TASK ITEM: Once the line with "0).release Act.tfe k" is found, repeat exactly that line and every one after it until the data below ends, including the last line.

Extracted records:
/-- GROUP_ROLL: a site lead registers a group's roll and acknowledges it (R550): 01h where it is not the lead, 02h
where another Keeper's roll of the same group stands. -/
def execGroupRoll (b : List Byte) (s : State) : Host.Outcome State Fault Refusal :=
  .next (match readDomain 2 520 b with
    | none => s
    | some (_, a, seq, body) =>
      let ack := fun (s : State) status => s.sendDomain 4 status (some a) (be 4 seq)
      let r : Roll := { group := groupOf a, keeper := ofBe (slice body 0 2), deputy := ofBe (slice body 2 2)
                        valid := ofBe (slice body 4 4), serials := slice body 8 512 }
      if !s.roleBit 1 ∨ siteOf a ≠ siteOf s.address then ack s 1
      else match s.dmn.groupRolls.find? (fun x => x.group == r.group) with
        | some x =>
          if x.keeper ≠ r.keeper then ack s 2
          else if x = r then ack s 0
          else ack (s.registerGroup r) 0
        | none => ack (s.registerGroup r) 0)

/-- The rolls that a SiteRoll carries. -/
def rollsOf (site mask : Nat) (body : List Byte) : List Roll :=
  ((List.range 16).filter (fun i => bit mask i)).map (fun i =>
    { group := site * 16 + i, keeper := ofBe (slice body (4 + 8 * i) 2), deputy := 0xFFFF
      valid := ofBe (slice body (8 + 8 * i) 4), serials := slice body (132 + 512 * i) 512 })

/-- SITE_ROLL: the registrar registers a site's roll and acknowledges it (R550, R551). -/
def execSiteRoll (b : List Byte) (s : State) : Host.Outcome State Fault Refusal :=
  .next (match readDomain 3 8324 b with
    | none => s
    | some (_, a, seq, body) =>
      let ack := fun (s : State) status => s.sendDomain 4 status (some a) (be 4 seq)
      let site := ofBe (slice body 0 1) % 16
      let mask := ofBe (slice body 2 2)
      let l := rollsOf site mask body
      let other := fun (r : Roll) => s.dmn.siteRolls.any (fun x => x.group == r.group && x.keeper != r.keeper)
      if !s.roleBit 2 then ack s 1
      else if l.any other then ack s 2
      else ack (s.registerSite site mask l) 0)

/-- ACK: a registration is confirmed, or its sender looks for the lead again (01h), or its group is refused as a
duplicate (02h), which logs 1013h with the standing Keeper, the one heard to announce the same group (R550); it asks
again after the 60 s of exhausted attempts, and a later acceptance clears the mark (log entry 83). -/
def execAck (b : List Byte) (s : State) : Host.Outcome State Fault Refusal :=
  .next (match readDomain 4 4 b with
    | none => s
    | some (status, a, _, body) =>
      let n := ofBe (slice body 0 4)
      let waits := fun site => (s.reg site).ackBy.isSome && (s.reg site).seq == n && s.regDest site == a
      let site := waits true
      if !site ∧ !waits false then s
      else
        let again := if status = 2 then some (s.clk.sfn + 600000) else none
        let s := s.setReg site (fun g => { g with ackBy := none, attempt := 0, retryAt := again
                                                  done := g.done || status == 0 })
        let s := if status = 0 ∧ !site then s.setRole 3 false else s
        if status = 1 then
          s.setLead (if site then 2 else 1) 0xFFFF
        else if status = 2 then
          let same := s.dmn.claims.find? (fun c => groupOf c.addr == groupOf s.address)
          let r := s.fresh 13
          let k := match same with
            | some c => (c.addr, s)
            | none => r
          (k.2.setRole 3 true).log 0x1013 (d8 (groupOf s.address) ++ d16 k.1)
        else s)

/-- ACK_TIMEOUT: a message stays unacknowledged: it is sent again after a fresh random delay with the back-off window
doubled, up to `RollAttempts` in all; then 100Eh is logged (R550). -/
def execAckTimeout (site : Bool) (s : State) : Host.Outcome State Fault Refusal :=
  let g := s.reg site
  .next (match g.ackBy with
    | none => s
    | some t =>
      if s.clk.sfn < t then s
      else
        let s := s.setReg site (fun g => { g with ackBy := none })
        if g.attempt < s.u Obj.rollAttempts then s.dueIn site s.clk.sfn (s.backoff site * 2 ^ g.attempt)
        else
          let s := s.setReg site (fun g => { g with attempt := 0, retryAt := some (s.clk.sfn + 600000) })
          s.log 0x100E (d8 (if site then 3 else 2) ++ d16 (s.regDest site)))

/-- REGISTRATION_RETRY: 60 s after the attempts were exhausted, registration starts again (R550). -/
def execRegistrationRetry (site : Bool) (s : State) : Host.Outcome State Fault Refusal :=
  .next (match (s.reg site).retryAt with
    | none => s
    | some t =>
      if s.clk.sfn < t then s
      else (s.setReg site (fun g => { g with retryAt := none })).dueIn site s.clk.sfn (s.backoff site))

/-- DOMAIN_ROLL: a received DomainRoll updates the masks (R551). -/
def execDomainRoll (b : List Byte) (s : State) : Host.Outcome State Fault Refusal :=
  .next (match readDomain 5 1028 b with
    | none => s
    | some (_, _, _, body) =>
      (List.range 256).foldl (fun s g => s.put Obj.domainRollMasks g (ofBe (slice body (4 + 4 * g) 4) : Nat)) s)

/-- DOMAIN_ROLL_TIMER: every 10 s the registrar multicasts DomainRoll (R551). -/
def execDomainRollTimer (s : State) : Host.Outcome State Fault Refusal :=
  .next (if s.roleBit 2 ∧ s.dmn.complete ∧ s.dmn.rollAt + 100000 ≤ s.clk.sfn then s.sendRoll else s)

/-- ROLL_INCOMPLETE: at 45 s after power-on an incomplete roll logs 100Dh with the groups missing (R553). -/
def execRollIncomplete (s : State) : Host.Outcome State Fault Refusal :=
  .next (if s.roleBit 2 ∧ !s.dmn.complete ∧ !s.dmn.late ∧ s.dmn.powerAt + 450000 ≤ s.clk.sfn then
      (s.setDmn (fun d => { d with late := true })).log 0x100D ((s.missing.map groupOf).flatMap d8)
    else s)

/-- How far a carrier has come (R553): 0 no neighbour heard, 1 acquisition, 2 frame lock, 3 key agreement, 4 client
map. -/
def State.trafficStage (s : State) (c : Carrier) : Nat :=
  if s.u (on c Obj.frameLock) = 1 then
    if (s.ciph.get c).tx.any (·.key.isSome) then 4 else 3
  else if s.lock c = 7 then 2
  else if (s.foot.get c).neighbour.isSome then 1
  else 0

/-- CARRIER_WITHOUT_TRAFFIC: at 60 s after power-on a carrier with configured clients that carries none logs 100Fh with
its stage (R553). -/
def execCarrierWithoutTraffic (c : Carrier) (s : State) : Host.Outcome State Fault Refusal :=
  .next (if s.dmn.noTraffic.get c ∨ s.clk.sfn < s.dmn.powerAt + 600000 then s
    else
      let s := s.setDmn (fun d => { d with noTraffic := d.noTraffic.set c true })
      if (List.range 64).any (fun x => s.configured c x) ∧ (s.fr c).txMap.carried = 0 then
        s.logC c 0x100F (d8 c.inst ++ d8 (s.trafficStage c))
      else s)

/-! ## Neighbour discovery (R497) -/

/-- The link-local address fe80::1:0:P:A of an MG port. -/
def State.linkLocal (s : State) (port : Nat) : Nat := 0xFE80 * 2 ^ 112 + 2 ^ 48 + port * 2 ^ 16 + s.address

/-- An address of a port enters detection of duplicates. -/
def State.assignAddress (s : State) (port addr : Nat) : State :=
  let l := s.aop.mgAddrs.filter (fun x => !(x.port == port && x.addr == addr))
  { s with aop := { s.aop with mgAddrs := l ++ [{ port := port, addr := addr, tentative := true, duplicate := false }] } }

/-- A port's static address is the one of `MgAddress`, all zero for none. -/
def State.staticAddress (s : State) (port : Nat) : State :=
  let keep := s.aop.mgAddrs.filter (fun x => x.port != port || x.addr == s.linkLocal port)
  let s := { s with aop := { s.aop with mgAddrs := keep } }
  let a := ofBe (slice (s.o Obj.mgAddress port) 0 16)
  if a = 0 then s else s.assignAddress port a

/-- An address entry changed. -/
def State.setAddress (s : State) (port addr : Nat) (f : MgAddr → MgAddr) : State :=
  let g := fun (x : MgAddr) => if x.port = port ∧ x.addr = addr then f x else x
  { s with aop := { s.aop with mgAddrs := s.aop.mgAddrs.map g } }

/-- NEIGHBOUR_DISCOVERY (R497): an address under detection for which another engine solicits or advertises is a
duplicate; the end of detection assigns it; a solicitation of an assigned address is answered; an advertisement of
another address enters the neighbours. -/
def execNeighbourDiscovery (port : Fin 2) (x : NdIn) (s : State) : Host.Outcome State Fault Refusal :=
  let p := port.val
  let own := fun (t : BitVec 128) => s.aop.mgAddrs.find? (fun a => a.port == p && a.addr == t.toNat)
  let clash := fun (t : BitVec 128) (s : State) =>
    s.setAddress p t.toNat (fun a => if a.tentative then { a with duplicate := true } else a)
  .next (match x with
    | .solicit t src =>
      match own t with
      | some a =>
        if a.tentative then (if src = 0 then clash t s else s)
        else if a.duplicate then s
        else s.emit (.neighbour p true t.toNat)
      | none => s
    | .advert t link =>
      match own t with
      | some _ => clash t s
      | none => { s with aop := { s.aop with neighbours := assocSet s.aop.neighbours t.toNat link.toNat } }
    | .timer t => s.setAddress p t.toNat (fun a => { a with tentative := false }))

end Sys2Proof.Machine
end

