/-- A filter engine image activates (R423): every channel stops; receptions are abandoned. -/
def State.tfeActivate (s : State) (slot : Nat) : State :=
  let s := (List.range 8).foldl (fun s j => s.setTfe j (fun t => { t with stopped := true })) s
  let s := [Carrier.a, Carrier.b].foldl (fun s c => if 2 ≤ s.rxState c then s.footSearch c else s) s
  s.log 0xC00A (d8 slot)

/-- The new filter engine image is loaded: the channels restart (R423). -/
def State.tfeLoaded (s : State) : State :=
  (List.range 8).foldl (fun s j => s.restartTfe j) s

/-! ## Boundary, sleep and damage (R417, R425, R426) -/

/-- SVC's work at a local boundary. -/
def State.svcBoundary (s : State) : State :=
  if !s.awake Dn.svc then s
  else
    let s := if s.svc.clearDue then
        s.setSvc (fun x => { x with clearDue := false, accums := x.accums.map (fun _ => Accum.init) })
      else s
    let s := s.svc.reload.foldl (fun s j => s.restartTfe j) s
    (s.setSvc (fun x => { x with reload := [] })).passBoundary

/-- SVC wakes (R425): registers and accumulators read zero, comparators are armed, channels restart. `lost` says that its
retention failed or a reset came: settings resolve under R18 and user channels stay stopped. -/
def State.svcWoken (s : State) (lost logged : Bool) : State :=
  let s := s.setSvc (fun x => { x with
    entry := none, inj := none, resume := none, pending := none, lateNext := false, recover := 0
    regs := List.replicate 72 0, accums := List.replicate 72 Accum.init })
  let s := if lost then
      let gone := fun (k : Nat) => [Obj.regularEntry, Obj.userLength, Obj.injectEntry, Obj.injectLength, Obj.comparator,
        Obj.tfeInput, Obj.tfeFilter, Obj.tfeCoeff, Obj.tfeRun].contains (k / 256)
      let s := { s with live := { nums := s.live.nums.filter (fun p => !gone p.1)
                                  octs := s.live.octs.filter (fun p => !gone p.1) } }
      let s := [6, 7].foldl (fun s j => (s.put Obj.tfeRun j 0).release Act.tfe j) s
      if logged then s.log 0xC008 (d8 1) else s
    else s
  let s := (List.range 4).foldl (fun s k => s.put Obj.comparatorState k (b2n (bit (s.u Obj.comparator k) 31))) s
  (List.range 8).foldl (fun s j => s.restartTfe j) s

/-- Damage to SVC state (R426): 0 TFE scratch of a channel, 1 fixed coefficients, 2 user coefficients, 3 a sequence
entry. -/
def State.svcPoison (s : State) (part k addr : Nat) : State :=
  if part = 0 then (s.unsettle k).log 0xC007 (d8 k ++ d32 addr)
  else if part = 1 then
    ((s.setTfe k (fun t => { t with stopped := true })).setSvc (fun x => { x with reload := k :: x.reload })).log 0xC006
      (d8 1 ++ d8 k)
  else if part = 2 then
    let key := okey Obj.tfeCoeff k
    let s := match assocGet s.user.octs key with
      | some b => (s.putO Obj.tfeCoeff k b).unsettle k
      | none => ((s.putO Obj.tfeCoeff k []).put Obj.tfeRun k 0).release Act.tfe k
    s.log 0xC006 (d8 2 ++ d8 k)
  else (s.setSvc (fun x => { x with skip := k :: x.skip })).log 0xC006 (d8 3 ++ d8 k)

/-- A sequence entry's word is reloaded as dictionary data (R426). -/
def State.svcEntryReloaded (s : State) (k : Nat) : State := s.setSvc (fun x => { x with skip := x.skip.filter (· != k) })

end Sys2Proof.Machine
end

EXERCISE RESULT:
      | none => ((s.putO Obj.tfeCoeff k []).put Obj.tfeRun k 0).release Act.tfe k
    s.log 0xC006 (d8 2 ++ d8 k)
  else (s.setSvc (fun x => { x with skip := k :: x.skip })).log 0xC006 (d8 3 ++ d8 k)

/-- A sequence entry's word is reloaded as dictionary data (R426). -/
def State.svcEntryReloaded (s : State) (k : Nat) : State := s.setSvc (fun x => { x with skip := x.skip.filter (· != k) })

end Sys2Proof.Machine
end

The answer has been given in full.